What is needed:
Set down exactly, from the records below, the line with "pending | active" through the line with "st : SrcState", and nothing else.

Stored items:
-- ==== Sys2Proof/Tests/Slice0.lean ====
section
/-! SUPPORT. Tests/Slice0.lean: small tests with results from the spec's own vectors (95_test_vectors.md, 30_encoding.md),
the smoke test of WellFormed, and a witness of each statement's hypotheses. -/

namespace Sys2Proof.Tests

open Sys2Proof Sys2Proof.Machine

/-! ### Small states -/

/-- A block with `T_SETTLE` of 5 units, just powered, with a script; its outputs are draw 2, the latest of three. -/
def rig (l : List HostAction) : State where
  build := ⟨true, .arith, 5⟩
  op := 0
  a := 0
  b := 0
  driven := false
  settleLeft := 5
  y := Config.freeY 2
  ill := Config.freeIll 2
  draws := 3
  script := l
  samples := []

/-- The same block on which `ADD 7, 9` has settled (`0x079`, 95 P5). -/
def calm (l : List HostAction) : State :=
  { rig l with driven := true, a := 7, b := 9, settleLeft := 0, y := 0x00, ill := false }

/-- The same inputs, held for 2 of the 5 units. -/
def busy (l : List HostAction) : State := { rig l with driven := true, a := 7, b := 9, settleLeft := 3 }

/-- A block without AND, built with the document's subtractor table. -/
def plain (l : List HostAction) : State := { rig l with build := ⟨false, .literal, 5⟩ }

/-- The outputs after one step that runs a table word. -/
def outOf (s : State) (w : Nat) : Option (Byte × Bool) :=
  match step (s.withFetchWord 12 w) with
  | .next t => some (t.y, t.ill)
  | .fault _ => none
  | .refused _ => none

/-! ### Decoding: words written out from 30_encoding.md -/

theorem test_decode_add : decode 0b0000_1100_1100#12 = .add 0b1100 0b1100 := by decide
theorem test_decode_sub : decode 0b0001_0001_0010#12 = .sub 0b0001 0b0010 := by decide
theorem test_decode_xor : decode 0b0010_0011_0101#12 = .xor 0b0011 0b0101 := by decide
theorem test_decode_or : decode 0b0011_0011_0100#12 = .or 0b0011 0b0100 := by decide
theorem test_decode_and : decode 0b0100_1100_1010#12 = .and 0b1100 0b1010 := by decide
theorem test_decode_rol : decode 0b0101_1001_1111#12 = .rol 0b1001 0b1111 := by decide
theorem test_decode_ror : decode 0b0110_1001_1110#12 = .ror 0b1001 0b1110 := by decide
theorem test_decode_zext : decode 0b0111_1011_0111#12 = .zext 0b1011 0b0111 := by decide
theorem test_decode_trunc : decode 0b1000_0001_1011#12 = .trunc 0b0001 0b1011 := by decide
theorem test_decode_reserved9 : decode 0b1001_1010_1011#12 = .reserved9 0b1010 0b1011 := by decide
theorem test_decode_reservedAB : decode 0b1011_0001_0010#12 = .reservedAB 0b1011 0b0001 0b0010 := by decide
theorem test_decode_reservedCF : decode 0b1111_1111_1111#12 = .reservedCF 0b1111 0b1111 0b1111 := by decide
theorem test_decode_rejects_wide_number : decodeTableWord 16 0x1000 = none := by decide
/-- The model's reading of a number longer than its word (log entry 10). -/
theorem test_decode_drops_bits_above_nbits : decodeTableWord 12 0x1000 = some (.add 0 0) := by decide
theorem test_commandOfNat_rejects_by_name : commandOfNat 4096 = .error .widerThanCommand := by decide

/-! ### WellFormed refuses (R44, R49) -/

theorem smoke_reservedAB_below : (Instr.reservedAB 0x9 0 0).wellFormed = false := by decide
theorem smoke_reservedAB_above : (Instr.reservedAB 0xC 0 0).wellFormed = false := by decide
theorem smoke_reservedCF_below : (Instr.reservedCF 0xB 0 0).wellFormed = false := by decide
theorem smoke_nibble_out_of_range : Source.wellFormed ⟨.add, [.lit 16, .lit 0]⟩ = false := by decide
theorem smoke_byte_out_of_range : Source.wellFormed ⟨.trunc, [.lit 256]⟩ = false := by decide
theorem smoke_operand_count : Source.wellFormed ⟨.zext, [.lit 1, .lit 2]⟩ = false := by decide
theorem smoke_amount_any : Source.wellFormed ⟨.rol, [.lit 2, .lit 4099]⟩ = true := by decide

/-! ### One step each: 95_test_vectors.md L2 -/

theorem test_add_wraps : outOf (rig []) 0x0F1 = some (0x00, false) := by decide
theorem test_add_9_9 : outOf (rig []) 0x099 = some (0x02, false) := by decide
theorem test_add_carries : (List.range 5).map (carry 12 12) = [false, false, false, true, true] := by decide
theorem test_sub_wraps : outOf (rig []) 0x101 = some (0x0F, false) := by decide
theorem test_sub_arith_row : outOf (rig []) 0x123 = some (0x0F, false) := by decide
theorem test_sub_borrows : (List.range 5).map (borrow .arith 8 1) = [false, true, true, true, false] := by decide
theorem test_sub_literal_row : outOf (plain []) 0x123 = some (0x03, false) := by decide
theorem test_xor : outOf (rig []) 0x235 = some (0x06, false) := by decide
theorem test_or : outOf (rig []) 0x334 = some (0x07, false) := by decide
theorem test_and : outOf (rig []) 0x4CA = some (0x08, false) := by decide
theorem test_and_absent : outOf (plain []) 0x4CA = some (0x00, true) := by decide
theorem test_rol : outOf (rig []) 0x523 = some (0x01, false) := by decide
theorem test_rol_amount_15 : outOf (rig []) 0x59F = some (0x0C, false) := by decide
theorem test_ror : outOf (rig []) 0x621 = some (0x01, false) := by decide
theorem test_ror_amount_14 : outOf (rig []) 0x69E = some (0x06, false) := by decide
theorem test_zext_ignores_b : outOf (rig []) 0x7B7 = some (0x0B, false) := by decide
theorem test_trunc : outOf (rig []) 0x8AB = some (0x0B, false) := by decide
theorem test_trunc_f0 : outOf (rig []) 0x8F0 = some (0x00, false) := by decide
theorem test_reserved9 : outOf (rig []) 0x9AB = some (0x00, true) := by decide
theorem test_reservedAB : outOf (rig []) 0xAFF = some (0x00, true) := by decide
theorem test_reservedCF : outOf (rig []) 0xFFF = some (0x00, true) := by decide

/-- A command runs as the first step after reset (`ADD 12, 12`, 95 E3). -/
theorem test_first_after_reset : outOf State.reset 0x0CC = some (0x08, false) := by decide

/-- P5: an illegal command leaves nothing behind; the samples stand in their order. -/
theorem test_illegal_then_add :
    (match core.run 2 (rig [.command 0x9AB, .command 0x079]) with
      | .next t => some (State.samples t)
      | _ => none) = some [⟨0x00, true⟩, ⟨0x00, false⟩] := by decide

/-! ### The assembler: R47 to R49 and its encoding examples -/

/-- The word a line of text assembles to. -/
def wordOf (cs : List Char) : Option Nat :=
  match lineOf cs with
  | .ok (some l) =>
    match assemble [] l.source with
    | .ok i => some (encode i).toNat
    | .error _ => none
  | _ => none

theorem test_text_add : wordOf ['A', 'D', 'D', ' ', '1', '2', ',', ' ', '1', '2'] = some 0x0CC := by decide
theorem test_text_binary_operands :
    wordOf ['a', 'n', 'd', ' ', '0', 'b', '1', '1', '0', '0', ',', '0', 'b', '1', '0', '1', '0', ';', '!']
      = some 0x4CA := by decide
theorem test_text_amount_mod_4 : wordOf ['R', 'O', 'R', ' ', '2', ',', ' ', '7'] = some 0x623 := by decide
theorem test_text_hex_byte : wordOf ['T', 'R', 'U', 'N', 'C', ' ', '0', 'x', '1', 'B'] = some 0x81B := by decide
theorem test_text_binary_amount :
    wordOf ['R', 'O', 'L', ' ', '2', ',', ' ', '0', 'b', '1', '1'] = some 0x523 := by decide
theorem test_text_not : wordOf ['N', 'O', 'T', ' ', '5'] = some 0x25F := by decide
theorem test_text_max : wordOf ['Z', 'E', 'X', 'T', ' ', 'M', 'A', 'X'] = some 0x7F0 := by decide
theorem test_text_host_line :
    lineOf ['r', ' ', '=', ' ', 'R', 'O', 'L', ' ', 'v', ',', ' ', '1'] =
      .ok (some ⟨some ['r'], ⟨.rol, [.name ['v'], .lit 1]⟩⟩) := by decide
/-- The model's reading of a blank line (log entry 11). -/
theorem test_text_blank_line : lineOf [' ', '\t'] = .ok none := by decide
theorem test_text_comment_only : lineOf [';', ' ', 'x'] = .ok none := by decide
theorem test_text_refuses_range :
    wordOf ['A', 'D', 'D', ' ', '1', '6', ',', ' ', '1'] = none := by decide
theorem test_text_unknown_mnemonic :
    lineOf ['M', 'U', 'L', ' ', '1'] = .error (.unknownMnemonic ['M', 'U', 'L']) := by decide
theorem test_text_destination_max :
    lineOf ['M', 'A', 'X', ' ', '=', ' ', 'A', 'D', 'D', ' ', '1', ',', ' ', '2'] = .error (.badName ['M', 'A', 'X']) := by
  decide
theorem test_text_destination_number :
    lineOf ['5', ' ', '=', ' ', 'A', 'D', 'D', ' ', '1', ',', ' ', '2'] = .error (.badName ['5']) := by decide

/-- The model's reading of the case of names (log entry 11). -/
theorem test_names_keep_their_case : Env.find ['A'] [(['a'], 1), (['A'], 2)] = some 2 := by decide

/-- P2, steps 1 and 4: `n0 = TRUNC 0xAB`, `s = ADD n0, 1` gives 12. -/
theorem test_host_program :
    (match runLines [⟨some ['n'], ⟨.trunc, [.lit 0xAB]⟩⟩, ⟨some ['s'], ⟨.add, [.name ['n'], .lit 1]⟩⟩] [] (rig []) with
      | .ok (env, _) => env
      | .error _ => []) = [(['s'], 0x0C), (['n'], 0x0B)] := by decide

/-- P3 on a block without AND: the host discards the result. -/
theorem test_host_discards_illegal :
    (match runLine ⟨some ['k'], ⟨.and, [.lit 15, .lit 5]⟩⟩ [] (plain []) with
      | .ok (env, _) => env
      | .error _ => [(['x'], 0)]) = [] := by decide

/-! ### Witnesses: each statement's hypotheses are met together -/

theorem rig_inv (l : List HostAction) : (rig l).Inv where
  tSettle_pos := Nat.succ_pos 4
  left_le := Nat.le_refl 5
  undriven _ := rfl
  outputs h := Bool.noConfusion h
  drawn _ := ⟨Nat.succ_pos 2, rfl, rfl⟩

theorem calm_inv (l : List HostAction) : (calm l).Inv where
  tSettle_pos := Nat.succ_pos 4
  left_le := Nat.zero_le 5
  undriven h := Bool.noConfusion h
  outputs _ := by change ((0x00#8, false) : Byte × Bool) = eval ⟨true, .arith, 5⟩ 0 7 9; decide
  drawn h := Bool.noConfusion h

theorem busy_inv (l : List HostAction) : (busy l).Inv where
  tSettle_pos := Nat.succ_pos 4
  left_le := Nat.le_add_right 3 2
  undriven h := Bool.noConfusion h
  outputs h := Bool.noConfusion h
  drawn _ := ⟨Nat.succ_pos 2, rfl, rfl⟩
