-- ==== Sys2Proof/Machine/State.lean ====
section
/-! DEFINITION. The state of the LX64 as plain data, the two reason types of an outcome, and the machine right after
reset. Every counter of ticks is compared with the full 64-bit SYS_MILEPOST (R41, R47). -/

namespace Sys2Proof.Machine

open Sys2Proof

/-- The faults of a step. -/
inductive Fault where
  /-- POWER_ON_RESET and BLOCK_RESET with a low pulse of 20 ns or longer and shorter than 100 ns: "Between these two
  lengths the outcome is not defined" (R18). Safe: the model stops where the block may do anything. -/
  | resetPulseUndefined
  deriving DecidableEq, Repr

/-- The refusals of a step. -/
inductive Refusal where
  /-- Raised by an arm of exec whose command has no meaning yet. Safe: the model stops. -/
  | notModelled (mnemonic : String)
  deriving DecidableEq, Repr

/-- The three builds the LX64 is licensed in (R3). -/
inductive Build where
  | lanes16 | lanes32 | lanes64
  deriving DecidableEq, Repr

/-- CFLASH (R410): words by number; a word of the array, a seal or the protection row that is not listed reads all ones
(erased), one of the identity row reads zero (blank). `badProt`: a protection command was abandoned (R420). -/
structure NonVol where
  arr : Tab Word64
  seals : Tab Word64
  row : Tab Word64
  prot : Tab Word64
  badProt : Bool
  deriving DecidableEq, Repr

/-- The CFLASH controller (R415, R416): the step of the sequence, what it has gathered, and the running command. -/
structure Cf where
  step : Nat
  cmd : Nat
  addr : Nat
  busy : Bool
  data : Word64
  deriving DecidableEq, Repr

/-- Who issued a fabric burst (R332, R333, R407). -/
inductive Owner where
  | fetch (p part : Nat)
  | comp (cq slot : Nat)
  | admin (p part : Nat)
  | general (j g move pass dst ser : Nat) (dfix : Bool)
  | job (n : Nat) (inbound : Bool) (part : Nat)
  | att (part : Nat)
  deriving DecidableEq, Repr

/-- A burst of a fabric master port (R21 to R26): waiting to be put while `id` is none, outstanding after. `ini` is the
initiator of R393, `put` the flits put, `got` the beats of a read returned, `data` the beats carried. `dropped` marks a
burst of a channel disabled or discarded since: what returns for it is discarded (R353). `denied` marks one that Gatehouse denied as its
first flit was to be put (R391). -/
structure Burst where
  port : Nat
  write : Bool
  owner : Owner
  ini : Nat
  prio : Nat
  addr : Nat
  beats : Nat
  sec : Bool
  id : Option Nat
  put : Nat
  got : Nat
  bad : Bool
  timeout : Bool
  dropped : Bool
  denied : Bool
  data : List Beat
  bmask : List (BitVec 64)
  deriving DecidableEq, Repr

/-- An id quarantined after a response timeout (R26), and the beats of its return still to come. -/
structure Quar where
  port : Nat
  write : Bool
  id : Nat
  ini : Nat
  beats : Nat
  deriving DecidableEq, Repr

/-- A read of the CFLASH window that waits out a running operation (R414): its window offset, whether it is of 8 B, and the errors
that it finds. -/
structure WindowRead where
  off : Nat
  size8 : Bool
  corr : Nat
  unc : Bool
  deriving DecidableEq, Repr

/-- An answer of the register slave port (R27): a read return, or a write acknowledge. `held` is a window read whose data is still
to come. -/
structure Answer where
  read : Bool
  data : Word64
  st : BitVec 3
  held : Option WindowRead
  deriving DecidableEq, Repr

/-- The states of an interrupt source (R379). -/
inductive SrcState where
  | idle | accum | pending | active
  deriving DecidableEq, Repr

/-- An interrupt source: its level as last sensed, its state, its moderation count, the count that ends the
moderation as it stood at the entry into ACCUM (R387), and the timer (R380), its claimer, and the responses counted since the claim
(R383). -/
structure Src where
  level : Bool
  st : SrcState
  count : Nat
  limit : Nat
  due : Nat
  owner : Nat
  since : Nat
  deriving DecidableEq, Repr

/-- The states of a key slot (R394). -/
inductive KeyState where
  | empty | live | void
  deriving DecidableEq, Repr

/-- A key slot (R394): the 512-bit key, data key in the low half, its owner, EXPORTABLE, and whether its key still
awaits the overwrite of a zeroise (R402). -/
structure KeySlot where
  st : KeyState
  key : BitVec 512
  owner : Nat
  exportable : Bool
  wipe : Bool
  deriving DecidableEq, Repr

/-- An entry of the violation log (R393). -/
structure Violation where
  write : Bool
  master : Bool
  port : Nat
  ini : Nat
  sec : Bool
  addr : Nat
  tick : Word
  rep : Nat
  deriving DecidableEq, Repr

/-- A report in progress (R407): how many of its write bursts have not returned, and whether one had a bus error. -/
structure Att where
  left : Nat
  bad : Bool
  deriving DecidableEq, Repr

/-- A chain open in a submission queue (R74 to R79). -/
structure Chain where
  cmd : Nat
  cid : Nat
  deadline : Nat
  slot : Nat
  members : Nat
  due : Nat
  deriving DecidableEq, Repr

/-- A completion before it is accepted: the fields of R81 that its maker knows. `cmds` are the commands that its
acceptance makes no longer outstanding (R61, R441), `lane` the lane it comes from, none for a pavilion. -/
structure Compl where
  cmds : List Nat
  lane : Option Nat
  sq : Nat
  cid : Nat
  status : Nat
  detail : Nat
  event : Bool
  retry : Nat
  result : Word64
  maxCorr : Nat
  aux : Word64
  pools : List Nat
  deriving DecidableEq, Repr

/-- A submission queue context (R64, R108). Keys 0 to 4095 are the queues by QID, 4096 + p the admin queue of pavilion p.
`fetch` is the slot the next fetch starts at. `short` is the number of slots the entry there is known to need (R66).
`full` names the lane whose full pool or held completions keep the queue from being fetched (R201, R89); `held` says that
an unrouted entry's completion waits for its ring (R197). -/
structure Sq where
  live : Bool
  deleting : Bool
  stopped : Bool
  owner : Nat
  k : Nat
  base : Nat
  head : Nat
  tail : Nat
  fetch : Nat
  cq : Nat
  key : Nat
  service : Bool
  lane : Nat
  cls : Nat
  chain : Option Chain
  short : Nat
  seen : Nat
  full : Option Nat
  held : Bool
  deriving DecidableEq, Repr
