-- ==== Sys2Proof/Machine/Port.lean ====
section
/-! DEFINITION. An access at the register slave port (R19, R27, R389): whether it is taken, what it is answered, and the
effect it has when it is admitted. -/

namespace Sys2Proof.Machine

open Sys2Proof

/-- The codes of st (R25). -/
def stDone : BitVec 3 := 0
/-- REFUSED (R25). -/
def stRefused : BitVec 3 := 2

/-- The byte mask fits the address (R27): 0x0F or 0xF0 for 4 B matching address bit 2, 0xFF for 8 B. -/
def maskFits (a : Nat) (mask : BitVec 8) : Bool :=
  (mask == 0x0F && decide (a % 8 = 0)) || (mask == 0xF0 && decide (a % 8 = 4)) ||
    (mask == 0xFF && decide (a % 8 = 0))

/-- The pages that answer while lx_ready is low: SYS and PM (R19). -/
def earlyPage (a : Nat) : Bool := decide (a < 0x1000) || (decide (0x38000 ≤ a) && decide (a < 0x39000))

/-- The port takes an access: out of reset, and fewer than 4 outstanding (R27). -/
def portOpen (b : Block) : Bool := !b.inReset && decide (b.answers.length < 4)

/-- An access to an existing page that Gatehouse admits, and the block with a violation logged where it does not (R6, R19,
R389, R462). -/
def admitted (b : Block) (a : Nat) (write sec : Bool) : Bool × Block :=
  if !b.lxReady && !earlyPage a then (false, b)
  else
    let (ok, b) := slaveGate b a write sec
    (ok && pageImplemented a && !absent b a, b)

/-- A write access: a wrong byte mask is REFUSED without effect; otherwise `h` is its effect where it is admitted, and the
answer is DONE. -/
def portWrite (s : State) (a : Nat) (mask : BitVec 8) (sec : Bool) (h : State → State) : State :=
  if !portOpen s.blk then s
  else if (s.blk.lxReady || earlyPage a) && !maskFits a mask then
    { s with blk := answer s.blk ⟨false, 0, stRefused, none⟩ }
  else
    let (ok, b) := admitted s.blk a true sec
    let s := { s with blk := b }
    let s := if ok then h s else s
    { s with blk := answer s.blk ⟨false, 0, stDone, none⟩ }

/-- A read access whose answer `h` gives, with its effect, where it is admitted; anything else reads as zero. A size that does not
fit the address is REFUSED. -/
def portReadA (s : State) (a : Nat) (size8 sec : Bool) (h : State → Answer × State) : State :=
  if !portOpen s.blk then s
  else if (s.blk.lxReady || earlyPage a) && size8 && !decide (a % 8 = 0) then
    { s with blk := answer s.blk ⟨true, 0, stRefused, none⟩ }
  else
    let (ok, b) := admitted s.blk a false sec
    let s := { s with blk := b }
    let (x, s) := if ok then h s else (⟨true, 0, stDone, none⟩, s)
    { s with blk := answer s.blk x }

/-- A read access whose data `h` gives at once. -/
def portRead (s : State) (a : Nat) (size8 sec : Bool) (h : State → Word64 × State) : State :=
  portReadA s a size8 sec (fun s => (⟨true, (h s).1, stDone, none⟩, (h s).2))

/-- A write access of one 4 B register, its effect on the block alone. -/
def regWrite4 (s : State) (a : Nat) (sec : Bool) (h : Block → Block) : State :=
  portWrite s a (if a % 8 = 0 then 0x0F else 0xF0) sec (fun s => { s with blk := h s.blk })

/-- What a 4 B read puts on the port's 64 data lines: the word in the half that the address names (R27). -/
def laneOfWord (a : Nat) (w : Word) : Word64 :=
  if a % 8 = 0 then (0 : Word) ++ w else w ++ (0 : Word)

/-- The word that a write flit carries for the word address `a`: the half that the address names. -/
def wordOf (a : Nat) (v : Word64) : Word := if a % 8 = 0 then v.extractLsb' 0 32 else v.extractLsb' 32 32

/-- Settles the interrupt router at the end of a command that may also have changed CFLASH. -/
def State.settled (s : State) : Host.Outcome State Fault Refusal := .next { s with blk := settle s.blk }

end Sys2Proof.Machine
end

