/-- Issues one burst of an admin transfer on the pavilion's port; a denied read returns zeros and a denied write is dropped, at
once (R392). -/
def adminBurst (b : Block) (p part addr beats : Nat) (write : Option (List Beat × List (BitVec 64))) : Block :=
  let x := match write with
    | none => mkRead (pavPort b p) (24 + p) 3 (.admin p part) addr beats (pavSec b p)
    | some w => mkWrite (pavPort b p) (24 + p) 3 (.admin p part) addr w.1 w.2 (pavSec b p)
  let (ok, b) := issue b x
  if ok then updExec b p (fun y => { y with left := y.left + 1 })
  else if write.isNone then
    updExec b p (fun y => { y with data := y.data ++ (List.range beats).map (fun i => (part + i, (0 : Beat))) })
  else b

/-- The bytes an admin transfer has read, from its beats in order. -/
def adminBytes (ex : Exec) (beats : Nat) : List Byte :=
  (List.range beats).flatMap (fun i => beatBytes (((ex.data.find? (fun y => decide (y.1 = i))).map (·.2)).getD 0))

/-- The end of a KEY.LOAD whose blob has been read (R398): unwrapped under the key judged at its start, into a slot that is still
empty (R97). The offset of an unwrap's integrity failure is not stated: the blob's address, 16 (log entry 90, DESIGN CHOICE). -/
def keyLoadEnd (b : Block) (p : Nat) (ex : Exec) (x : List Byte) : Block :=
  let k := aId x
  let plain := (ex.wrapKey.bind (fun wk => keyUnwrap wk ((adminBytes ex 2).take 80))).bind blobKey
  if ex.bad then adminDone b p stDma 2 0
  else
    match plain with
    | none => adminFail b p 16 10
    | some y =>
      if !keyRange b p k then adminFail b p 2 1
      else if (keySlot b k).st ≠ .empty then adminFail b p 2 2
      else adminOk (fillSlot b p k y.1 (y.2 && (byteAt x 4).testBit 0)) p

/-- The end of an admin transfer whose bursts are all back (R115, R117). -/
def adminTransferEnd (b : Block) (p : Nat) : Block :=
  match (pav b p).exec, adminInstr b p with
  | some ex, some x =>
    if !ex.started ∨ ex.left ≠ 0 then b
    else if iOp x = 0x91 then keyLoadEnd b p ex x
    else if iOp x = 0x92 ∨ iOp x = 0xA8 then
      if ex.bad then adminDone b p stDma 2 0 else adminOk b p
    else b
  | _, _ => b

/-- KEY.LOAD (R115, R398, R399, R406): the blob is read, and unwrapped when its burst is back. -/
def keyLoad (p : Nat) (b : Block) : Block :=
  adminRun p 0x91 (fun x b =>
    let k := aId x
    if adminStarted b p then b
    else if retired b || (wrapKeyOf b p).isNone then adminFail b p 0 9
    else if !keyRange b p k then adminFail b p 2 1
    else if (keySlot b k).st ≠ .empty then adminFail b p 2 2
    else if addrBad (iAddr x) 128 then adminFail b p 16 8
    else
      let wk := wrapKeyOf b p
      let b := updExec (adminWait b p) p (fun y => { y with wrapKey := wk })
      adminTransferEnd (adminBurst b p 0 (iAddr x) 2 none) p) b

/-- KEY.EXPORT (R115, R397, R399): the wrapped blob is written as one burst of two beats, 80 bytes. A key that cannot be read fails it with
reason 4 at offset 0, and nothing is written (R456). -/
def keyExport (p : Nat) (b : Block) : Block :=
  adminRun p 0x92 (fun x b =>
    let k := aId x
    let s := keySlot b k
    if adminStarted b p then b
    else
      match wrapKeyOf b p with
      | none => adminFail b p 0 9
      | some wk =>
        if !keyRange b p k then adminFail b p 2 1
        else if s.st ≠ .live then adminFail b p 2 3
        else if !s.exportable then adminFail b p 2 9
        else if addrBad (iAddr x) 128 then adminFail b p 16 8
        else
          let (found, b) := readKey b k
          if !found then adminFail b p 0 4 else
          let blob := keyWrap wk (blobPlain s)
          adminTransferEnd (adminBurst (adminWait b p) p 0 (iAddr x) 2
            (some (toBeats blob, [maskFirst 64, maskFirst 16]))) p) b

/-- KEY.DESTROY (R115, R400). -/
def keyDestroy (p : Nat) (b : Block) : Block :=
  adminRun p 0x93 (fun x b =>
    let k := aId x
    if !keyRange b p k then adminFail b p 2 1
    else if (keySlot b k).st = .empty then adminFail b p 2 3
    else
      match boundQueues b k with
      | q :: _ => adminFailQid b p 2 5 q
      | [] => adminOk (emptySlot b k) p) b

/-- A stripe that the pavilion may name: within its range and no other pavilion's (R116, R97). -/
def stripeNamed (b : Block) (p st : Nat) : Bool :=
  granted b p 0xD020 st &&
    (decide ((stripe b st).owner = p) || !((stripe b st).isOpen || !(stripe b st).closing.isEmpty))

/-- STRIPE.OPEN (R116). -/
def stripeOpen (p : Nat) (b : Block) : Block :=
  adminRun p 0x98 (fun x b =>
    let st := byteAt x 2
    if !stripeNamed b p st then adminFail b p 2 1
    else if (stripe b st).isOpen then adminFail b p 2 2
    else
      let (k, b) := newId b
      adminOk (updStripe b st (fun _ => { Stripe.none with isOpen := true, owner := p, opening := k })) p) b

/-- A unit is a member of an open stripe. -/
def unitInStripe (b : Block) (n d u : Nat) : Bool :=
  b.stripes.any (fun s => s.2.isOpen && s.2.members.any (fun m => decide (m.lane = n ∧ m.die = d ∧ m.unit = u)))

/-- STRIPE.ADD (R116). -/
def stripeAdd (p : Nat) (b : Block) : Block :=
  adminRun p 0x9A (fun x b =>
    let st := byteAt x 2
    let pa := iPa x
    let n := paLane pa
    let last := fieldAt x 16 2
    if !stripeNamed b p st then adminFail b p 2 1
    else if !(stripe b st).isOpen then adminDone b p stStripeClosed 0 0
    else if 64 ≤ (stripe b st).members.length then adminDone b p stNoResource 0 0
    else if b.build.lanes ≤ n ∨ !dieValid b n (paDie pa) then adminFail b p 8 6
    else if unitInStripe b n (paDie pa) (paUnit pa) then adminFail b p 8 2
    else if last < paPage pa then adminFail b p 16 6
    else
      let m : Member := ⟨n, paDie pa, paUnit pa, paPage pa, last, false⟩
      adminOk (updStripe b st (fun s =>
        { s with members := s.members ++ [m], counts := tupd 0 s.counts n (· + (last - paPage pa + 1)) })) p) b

Written response:
  | idle | accum | pending | active
  deriving DecidableEq, Repr

/-- An interrupt source: its level as last sensed, its state, its moderation count, the count that ends the
moderation as it stood at the entry into ACCUM (R387), and the timer (R380), its claimer, and the responses counted since the claim
(R383). -/
structure Src where
  level : Bool
  st : SrcState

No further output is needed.